Autoimmune thyroid disease is a general category of disease that occurs due to the immune system targeting its own body. It is not fully understood why this occurs, but it is thought to be partially genetic as these diseases tend to run in families. In one of the most common types, Graves' Disease, the body produces antibodies against the TSH receptor on thyroid cells. This causes the receptor to activate even without TSH being present and causes the thyroid to produce and release excess thyroid hormone (hyperthyroidism). Another common form of autoimmune thyroid disease is Hashimoto's thyroiditis where the body produces antibodies against different normal components of the thyroid gland, most commonly thyroglobulin, thyroid peroxidase, and the TSH receptor. These antibodies cause the immune system to attack the thyroid cells and cause inflammation (lymphocytic infiltration) and destruction (fibrosis) of the gland.

=== Goiter ===
Goiter is the general enlargement of the thyroid that can be associated with many thyroid diseases. The main reason this happens is because of increased signaling to the thyroid by way of TSH receptors to try to make it produce more thyroid hormone. This causes increased vascularity and increase in size (hypertrophy) of the gland. In hypothyroid states or iodine deficiency, the body recognizes that it is not producing enough thyroid hormone and starts to produce more TSH to help stimulate the thyroid to produce more thyroid hormone. This stimulation causes the gland to increase in size to increase production of thyroid hormone. In hyperthyroidism caused by Graves' Disease or toxic multinodular goiter, there is excess stimulation of the TSH receptor even when thyroid hormone levels are normal. In Graves' Disease this is because of an autoantibodies (Thyroid Stimulating Immunoglobulins) which bind to and activate the TSH receptors in place of TSH while in toxic multinodular goiter this is often because of a mutation in the TSH receptor that causes it to activate without receiving a signal from TSH. In more rare cases, the thyroid may become enlarged because it becomes filled with thyroid hormone or thyroid hormone precursors that it is unable to release or because of congenital abnormalities or because of increased intake of iodine from supplementation or medication.

=== Pregnancy ===
There are many changes to the body during pregnancy. One of the major changes to help with the development of the fetus is the production of human chorionic gonadotropin (hCG). This hormone, produced by the placenta, has similar structure to TSH and can bind to the maternal TSH receptor to produce thyroid hormone. During pregnancy, there is also an increase in estrogen which causes the mother to produce more thyroxine binding globulin, which is what carries most of the thyroid hormone in the blood. These normal hormonal changes often make pregnancy look like a hyperthyroid state but may be within the normal range for pregnancy, so it necessary to use trimester specific ranges for TSH and free T4. True hyperthyroidism in pregnancy is most often caused by an autoimmune mechanism from Graves' Disease. New diagnosis of hypothyroidism in pregnancy is rare because hypothyroidism often makes it difficult to become pregnant in the first place. When hypothyroidism is seen in pregnancy, it is often because an individual already has hypothyroidism and needs to increase their levothyroxine dose to account for the increased thyroxine binding globulin present in pregnancy.
==Diagnosis==
Diagnosis of thyroid disease depends on symptoms and whether or not a thyroid nodule is present. Most patients will receive a blood test. Others might need an ultrasound, biopsy or a radioiodine scanning and uptake study.

===Blood tests===

Overview of the thyroid system and the various hormones involved.

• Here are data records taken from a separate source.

-- ==== Sys2Proof/Machine/StatusWords.lean ====
section
/-! DEFINITION. STATE frames: the comparison and dispatch of status words (R176), change reporting (R177) and the holding slots
(R178, R174). -/

namespace Sys2Proof.Machine

/-! ## Change reporting (R177, R178) -/

/-- The reports in the holding slots of an entry, first slot first (R178). -/
def slotsOf (s : State) (i : Nat) : List HeldReport := s.ri.held.filter fun h => h.entry == i

/-- Change the second report of an entry in the list of held reports; the first argument counts those already passed. -/
def modSecondSlot (i : Nat) (f : HeldReport → HeldReport) : Nat → List HeldReport → List HeldReport
  | _, [] => []
  | n, x :: t =>
    if x.entry == i then
      if n = 1 then f x :: t else x :: modSecondSlot i f (n + 1) t
    else x :: modSecondSlot i f n t

/-- A report merged into the report of the second slot (R178). -/
def mergeReport (watch : Word16) (r : ChangeReport) (h : HeldReport) : HeldReport :=
  { h with report := { h.report with
      newWord := r.newWord, lineCount := r.lineCount, changed := changedBits h.report.oldWord r.newWord watch,
      overwritten := true } }

/-- Change the list of held reports. -/
def setHeld (hs : List HeldReport) (s : State) : State := { s with ri := { s.ri with held := hs } }

/-- Place a CHANGE report (R177): in the report queue, in a free holding slot, or merged into the second slot. -/
def placeChange (i : Nat) (watch : Word16) (r : ChangeReport) (s : State) : State :=
  if (slotsOf s i).isEmpty && decide (s.ri.reports.length < Config.reportCapacity) then report (.change r) s
  else if (slotsOf s i).length < 2 then setHeld (s.ri.held ++ [⟨i, r⟩]) s
  else setHeld (modSecondSlot i (mergeReport watch r) 0 s.ri.held) s

/-- Change reporting at a STATE frame (R177). -/
def reportChange (i : Nat) (e : Station) (word : Word16) (s : State) : State :=
  let c := changedBits e.word word e.watch
  if c == 0 then s
  else
    placeChange i e.watch
      { address := e.address, role := e.role, oldWord := e.word, newWord := word, changed := c, overwritten := false,
        lineCount := s.pt.lineCount } s

/-- Move held reports into the report queue while it has free entries, the longest waiting first (R178). The header of a moved
report has the line count of the move, its body that of its frame (DESIGN CHOICE, log entry 57). The first argument bounds the
moves. -/
def moveHeld : Nat → State → State
  | 0, s => s
  | f + 1, s =>
    match s.ri.held with
    | [] => s
    | h :: t =>
      if s.ri.reports.length < Config.reportCapacity then moveHeld f (report (.change h.report) (setHeld t s)) else s

/-- The reports of an entry's holding slots are discarded, each taking the next report number and counted lost (R174). -/
def discardHeld (i : Nat) (s : State) : State :=
  let n := (slotsOf s i).length
  { s with ri := { s.ri with
    held := s.ri.held.filter fun h => h.entry != i, reportsLost := bump s.ri.reportsLost n,
    reportNumber := s.ri.reportNumber + BitVec.ofNat 16 n } }

/-! ## Dispatch (R176, step 4) -/

/-- Hand one bit's change: `up` at a rising, `down` at a falling. -/
def handBit (old new : Word16) (i : Nat) (up down : State → State) (s : State) : State :=
  if bitRises old new i then up s else if bitFalls old new i then down s else s

/-- The changes of a stand's bits, handed to SC in bit order (R176; log entry 36). -/
def dispatchStand (k : Nat) (old new : Word16) (offset : Nat) (s : State) : State :=
  let s := handBit old new 0 (standbyReadyRises evaluate k) (standbyReadyFalls evaluate k) s
  let s := handBit old new 1 (speedMatchedRises evaluate k) (speedMatchedFalls evaluate k) s
  let s := handBit old new 2 (pasteDoneRises evaluate k offset) (fun s => s) s
  handBit old new 3 (standFaultRises evaluate k) (standFaultFalls evaluate k) s

/-- The changes of a knife station's bits, handed to KC in bit order (R73, R176). -/
def dispatchKnife (k : KnifeId) (old new : Word16) (s : State) : State :=
  let s := handBit old new 0 (knifeReadyRises evaluate k) (knifeReadyFalls k) s
  let s := handBit old new 1 (knifeEngagedRises evaluate k) (fun s => s) s
  let s := handBit old new 2 (knifeLiftedRises evaluate k) (fun s => s) s
  handBit old new 3 (knifeFaultRises evaluate k) (knifeFaultFalls evaluate k) s

/-- The changes of the stacker's bits, handed to CS in bit order (R104, R106). -/
def dispatchStacker (old new : Word16) (s : State) : State :=
  let s := handBit old new 0 (transferDoneChange true) (transferDoneChange false) s
  handBit old new 3 stackerFaultChange stackerFaultChange s

/-- Hand the toggled bits that Table 9-4 names for a role to the owning block (R176, step 4). -/
def dispatchWord (role : Role) (address : Nat) (old new : Word16) (offset : Nat) (s : State) : State :=
  match role with
  | .stand k => dispatchStand k old new offset s
  | .knifeA => dispatchKnife .a old new s
  | .knifeB => dispatchKnife .b old new s
  | .cutoff => handBit old new 3 cutoffFaultRises (fun s => s) s
  | .stacker => dispatchStacker old new s
  | .zone => handBit old new 3 (zoneStationRises evaluate address) (zoneStationFalls evaluate address) s
  | .gate => s
  | .drive => s
  | .encoder => s
  | .supervisor => s
  | .panel => s

/-- Put an entry at an index of the station table. -/
def setStation (i : Nat) (e : Option Station) (s : State) : State :=
  { s with ri := { s.ri with stations := s.ri.stations.set i e } }

/-- A STATE frame is taken at the station's entry (R176): compare, replace, report, dispatch. -/
def takeState (i : Nat) (e : Station) (word offset : Word16) (s : State) : State :=
  let s := setStation i (some { e with word := word, lastOffset := offset }) s
  dispatchWord e.role e.address e.word word offset.toNat (reportChange i e word s)

end Sys2Proof.Machine
end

==== Thyroid function tests ====

There are several hormones that can be measured in the blood to determine how the thyroid gland is functioning. These include the thyroid hormones triiodothyronine (T3) and its precursor thyroxine (T4), which are produced by the thyroid gland. Thyroid-stimulating hormone (TSH) is another important hormone that is secreted by the anterior pituitary cells in the brain. Its primary function is to increase the production of T3 and T4 by the thyroid gland.

The most useful marker of thyroid gland function is serum thyroid-stimulating hormone (TSH) levels. TSH levels are determined by a classic negative feedback system in which high levels of T3 and T4 suppress the production of TSH, and low levels of T3 and T4 increase the production of TSH. TSH levels are thus often used by doctors as a screening test, where the first approach is to determine whether TSH is elevated, suppressed, or normal.
- Elevated TSH levels can signify inadequate thyroid hormone production (hypothyroidism)
- Suppressed TSH levels can point to excessive thyroid hormone production (hyperthyroidism)
Because a single abnormal TSH level can be misleading, T3 and T4 levels must be measured in the blood to further confirm the diagnosis. When circulating in the body, T3 and T4 are bound to transport proteins. Only a small fraction of the circulating thyroid hormones are unbound or free, and thus biologically active. T3 and T4 levels can thus be measured as free T3 and T4, or total T3 and T4, which takes into consideration the free hormones in addition to the protein-bound hormones. Free T3 and T4 measurements are important because certain drugs and illnesses can affect the concentrations of transport proteins, resulting in differing total and free thyroid hormone levels. There are differing guidelines for T3 and T4 measurements.
- Free T4 levels should be measured in the evaluation of hypothyroidism, and low free T4 establishes the diagnosis. T3 levels are generally not measured in the evaluation of hypothyroidism.
- Free T4 and total T3 can be measured when hyperthyroidism is of high suspicion as it will improve the accuracy of the diagnosis. Free T4, total T3 or both are elevated and serum TSH is below normal in hyperthyroidism. If the hyperthyroidism is mild, only serum T3 may be elevated and serum TSH can be low or may not be detected in the blood.
- Free T4 levels may also be tested in patients who have convincing symptoms of hyper- and hypothyroidism, despite a normal TSH.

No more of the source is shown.